Почему я все же взяла девочку? Подруге удалось убедить меня, что девочки всегда ближе к матери, то есть, я обретаю себе друга на всю жизнь. Мол, мальчишки более эгоистичны и уже юношами не принадлежат тебе. И вот ещё что сыграло решающую роль в выборе: взглянув на одну из предложенных подругой малышек, я обмерла — у неё были большие серые глаза, очень похожие на твои, и — о диво! — мой нос, губы, подбородок. Я тут же решила, что жизнь подбросила мне удивительный сюрприз: овеществила нашу с тобой дружбу в образе этой девочки.

Я полюбила её сразу же и вскоре не представляла, как можно было мечтать о мальчишке — такой она была замечательной. Сероглазая, белолицая — в тебя! — с красиво очерченными губками и бровями, она была для меня лучшим ребёнком в мире. До сих пор не верится, что родила её не я.

Полгода я была так счастлива, что нисколько не смущалась соседских взглядов — мол, бедная мать-одиночка. Глядя па моё горделивое лицо, трудно было предположить, что у меня нет мужа: так сохраняла я своё достоинство. И уж тем более никто не догадывался о том, что это не мой ребёнок. Мысль об этом я изгнала из себя в первые же дни, как только взяла девочку. Она была моей и ничьей больше. Разве что для тебя ещё оставалось место, и порой чудилось, что все-таки мы встретимся, я покажу тебе дочь и спрошу: «Не правда ли, она очень похожа на нас?»

С первых же дней я стала обучать её держаться на воде. В три месяца она уже прекрасно плавала и даже ныряла.
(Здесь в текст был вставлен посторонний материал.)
/-- STREAM (R48, R71, R115, R164, Table 2.3): what the streams of a peer bring; while the lane relays, they go on to the third lane. What
stream identifiers and offsets stand for, the spec does not lay out: the item is the operand (log 120). -/
def execStream (l : LaneId) (link : Fin 2) (ns : Fin 5) (cell : List Byte) (item : StreamItem) (s : State) : Out :=
  s.on l (fun L => L.up && L.linkUp link.val) (fun L =>
    let i := link.val
    let r := L.linkRx i ns.val cell
    match r.2 with
    | some (h, _) =>
      if h.kind = 3 then
        let peer := linkPeer l i
        let L1 := r.1.takeItem peer item
        if relaying s l then
          L1.onOzl (fun o => { o with relayItems := upd2 o.relayItems (1 - i) (o.relayItems.getD (1 - i) [] ++ [.relayed peer item]) })
        else L1
      else r.1
    | none => r.1)

/-- LINK_HEART_LOSS (R70): no valid HEART for 3 link cycles, on the external port cycles of 2 us (R110). -/
def execLinkHeartLoss (l : LaneId) (link : Fin 3) (s : State) : Out :=
  s.on l (fun L => L.up && L.linkUp link.val && L.since (nthN L.ozl.lastHeart link.val) (us (if link.val = 2 then 6 else 3))) (fun L =>
    let L1 := L.put F.OZL_LINK_UP 0 0 link.val
    (if link.val = 2 then L1.put F.OZL_PAIR_PUP 0 else L1.setStOf (linkPeer l link.val) 7).onOzl (fun o => { o with
      lastTrain := upd2 o.lastTrain link.val L.now, training := upd2 o.training link.val true }))

/-- LINK_RETRAIN (R70): every 1 ms while the link is down; a retraining that did not complete has failed, and the third failure
in succession is recorded. The external port of a module used alone stays down (R112). -/
def execLinkRetrain (l : LaneId) (link : Fin 3) (s : State) : Out :=
  s.on l (fun L => L.up && !L.linkUp link.val && (link.val != 2 || L.is F.OZL_PAIR_PAIRED) &&
      L.since (nthN L.ozl.lastTrain link.val) (ms 1)) (fun L =>
    let i := link.val
    let fails := if nthB L.ozl.training i then nthN L.ozl.trainFails i + 1 else nthN L.ozl.trainFails i
    let L0 := if nthB L.ozl.training i then L.put F.OZL_LINK_TRAINED 0 0 i else L
    let L1 := L0.onOzl (fun o => { o with
      lastTrain := upd2 o.lastTrain i L.now, training := upd2 o.training i true, trainFails := upd2 o.trainFails i fails })
    if fails = 3 && nthB L.ozl.training i then L1.note Ev.OZL_LINK_DOWN else L1)

/-- LINK_TRAINED (R70): the delay measured, the link UP. -/
def execLinkTrained (l : LaneId) (link : Fin 3) (delayNs : Byte) (s : State) : Out :=
  s.on l (fun L => L.up && nthB L.ozl.training link.val) (fun L =>
    let i := link.val
    let L1 := L.setReg R.OZL_LINK (3 + delayNs.toNat * 0x100) 0 i
    (L1.onOzl (fun o => { o with
      training := upd2 o.training i false, trainFails := upd2 o.trainFails i 0, lastHeart := upd2 o.lastHeart i L.now })).readyCheck)

/-! ### Building and sending the own cell (R72, R73, R93) -/

/-- The currents of the disagreement resolution: the deviation of each channel of a bridge in service whose last compared window
is recent enough lies within 2.00 %; none where no channel has such a window (R87). -/
def Lane.resCurrents (L : Lane) : Option Bool :=
  let one (n : Nat) : Option Bool :=
    match (L.cnvs.getD n {}).lastD with
    | some (d, t) =>
      if !L.outOfService (.drv (n / 2)) && decide (t ≤ L.sdl.disAt) && decide (L.sdl.disAt ≤ t + ms 20 + 20 * L.icv.len) then some (decide (d.natAbs ≤ 200)) else none
    | none => none
  let rs := (List.range 8).filterMap one
  if rs.isEmpty then none else some (rs.all id)

/-- The position of the disagreement resolution: own, estimated and received from the peer; the spec states no tolerance
(log 19). DESIGN CHOICE: it names no position either; that of actuator 0 and of its drive engine is compared, with the first peer that
has a value (log 125). -/
def Lane.resPosition (L : Lane) : Option Bool :=
  let c := L.mapOf 0 false
  match L.ownVal c, (LaneId.all.filter (fun x => x != L.strap && L.isMember x)).filterMap (fun x => L.memberVal x c) with
  | some own, peer :: _ => some (Config.posAgree own (L.getS F.DRV_POS_E_POS) peer)
  | _, _ => none

/-- RESOLVE (R87): 1 PASS when every comparison not left out passes, 2 FAIL otherwise, and when all are left out. -/
def Lane.resolution (L : Lane) : Nat :=
  let rs := [L.resCurrents, L.resPosition, L.sdl.digestOk].filterMap id
  if !rs.isEmpty && rs.all id then 1 else 2

/-- ENA of the lane's cell: bridges of actuators being enabled, enabled or ramping down (R170). -/
def Lane.cellEna (L : Lane) : Nat :=
  [0, 1, 2, 3].foldl (fun m b =>
    let t := L.cmdq.acts.getD b {}
    match t.bridge with
    | .enabling | .enabled => m + 2 ^ b
    | .disabling => if L.now < t.rampEnd then m + 2 ^ b else m
    | _ => m) 0

/-- ASC of the lane's cell. -/
def Lane.cellAsc (L : Lane) : Nat :=
  [0, 1, 2, 3].foldl (fun m b => match (L.cmdq.acts.getD b {}).bridge with
    | .asc => m + 2 ^ b
    | _ => m) 0

/-- The cell for boundary T(k+1), without its E2E; `stoMask` names the bridges that the safety functions hold at ENA 0 (R355). -/
def Lane.buildCell (L : Lane) (stoMask : Nat) : VoteCell :=
  let m := L.members
  let ph := L.get F.OZL_GRAFT_PHASE
  { vseq := L.nextSeq
    origin := BitVec.ofNat 2 L.strap.idx
    lstate := BitVec.ofNat 3 L.own
    shadow := L.own == 0 && decide (4 ≤ ph)
    late := L.ozl.shLate || L.loops.any (fun e => e.act.isSome)   -- an activation unfinished at the deadline (R192)
    novote := L.is F.SDL_VSTAT_NOVOTE
    refs :=
      { level := BitVec.ofNat 2 (L.get F.OZL_LSTATE_LEVEL)
        share := BitVec.ofNat 2 L.ozl.shareNow
        member := BitVec.ofNat 3 m
        ena := BitVec.ofNat 4 (L.cellEna - (L.cellEna &&& stoMask))
        asc := BitVec.ofNat 4 L.cellAsc
        leave := L.ozl.leaveNow
        join := L.ozl.joinNow
        tq := [0, 1, 2, 3].map (L.portRef 1)
        fx := [0, 1, 2, 3].map (L.portRef 2) }
    score := BitVec.ofNat 16 L.score
    resolve := if L.sdl.resolving && L.get F.SDL_VSTAT_FRZCNT == 2 then BitVec.ofNat 2 L.resolution else 0
    cdig := L.ozl.cdig
    sdig := BitVec.ofNat 32 (L.get F.TRIO_SDIG_SDIG)
    e2e := 0 }

/-- CELL_BUILD (R72, R93): from T(k+1) - 5 us on. -/
def execCellBuild (l : LaneId) (s : State) : Out :=
  s.on l (fun L => L.up && (L.active || (L.own == 0 && decide (4 ≤ L.get F.OZL_GRAFT_PHASE))) &&
      decide (L.periodT - 1000 ≤ L.inPeriod)) (fun L =>
    let c := L.buildCell (L.get F.SAF_VIOL_STO)
    (L.put F.OZL_VSEQ_VSEQ c.vseq.toNat).onOzl (fun o => { o with
      cellOut := some { c with e2e := cellE2E c c.vseq.toNat }, cellSent := false }))

/-- CELL_SEND (R93): from T(k+1) - 4 us on, on both links and to the own Hedge. -/
def execCellSend (l : LaneId) (s : State) : Out :=
  s.on l (fun L => L.up && L.ozl.cellOut.isSome && !L.ozl.cellSent && decide (L.periodT - 800 ≤ L.inPeriod)) (fun L =>
    L.onOzl (fun o => { o with cellSent := true }))

/-! ### The Saddle (R74 to R80, R86 to R91) -/

/-- VCELL (R22, R44, R74, R93): the 72 bytes of header and payload of a forwarded cell. It is valid only with E2E and VSEQ of the
coming boundary; one complete after T(k+1) - 2.2 us is late, and what came in time, valid or not, is not. -/
def execVcell (l : LaneId) (cell : List Byte) (hdr crc : Half) (s : State) : Out :=
  s.on l Lane.linkOn (fun L =>
    if !xferOk 3 (byteBeats cell) hdr crc || cell.length != 72 then L.transient Ev.HLNK_CRC_ERR
    else
      let p := cell.drop 8
      let c := voteOf p
      let i := c.origin.toNat
      let late := L.periodT - 440 < L.inPeriod
      let L1 := if decide (i < 3) && !late then L.onSdl (fun d => { d with came := upd2 d.came i true, lastCellAt := L.now }) else L
      if decide (i < 3) && c.vseq == L.nextSeq && e2eOk i L.nextSeq.toNat p then
        L1.onSdl (fun d => { d with
          cells := upd2 d.cells i (some c)
          cellAt := upd2 d.cellAt i L.now
          lateMask := upd2 d.lateMask i (decide late) })
      else L1)

/-- The cell of a lane that the Saddle counts: a member's, valid, in time, with SHADOW, LATE and NOVOTE clear, and not the own
lane's while the Hedge holds it out of the vote (R23, R75). -/
def Lane.counted (L : Lane) (x : LaneId) : Option VoteCell :=
  match L.sdl.cells.getD x.idx none with
  | none => none
  | some c =>
    if L.isMember x && !nthB L.sdl.lateMask x.idx && !c.shadow && !c.late && !c.novote && !(decide (x = L.strap) && (L.sdl.held || L.is F.SDL_VSTAT_NOVOTE))
    then some c else none

/-- The discrete fields of Table 2.4 as numbers. -/
def discretes (r : Refs) : List Nat :=
  [r.level.toNat, r.share.toNat, r.member.toNat, r.ena.toNat, r.asc.toNat, r.leave.toNat, r.join.toNat]

/-- References rebuilt from their discrete fields and analogue values. -/
def mkRefs (d : List Nat) (tq fx : List Half) : Refs :=
  { level := BitVec.ofNat 2 (nthN d 0), share := BitVec.ofNat 2 (nthN d 1), member := BitVec.ofNat 3 (nthN d 2)
    ena := BitVec.ofNat 4 (nthN d 3), asc := BitVec.ofNat 4 (nthN d 4), leave := BitVec.ofNat 3 (nthN d 5)
    join := BitVec.ofNat 3 (nthN d 6), tq := tq, fx := fx }

/-- Two analogue values agree: their difference is at most the band (R77). -/
def anAgree (band : Nat) (x y : Half) : Bool := decide ((q15 x - q15 y).natAbs ≤ band)

/-- Lanes that disagree with both others while those agree, as a mask over three values; 8 when all disagree pairwise (R79). -/
def minority3 (ab bc ac : Bool) : Nat :=
  if ab && !bc && !ac then 4 else if bc && !ab && !ac then 1 else if ac && !ab && !bc then 2
  else if !ab && !bc && !ac then 8 else 0

/-- The 2oo3 vote of one discrete field: the value and the minority mask (R78, R79). -/
def voteD3 (a b c : Nat) : Nat × Nat :=
  (if a = b ∨ a = c then a else b, minority3 (a == b) (b == c) (a == c))

/-- The 2oo3 vote of one analogue field: the median and the minority mask (R78, R79). -/
def voteA3 (band : Nat) (a b c : Half) : Half × Nat :=
  (toQ15 (median3 (q15 a) (q15 b) (q15 c)), minority3 (anAgree band a b) (anAgree band b c) (anAgree band a c))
Я опускала на дно ванны игрушки, и она доставала их оттуда, а порой усаживалась — да — да, в три месяца! — в воду, погружаясь в неё с головкой и, зажав соску в зубах, забавлялась игрушками.

Моя мать с ужасом наблюдала все это, но я прилагала все усилия, чтобы не отказаться от избранной мною системы закалки. Не для того, чтобы вырастить исключительного ребёнка, — хотя, какая мать не мечтает об этом? — прежде всего, мне хотелось видеть дочку здоровой. Врачи убеждали, что ребёнок, который дружит с водой, хорошо развивается не только физически, но и умственно. То есть, я убивала сразу двух зайцев, не подозревая о том, что уготовила судьба за мои хлопоты.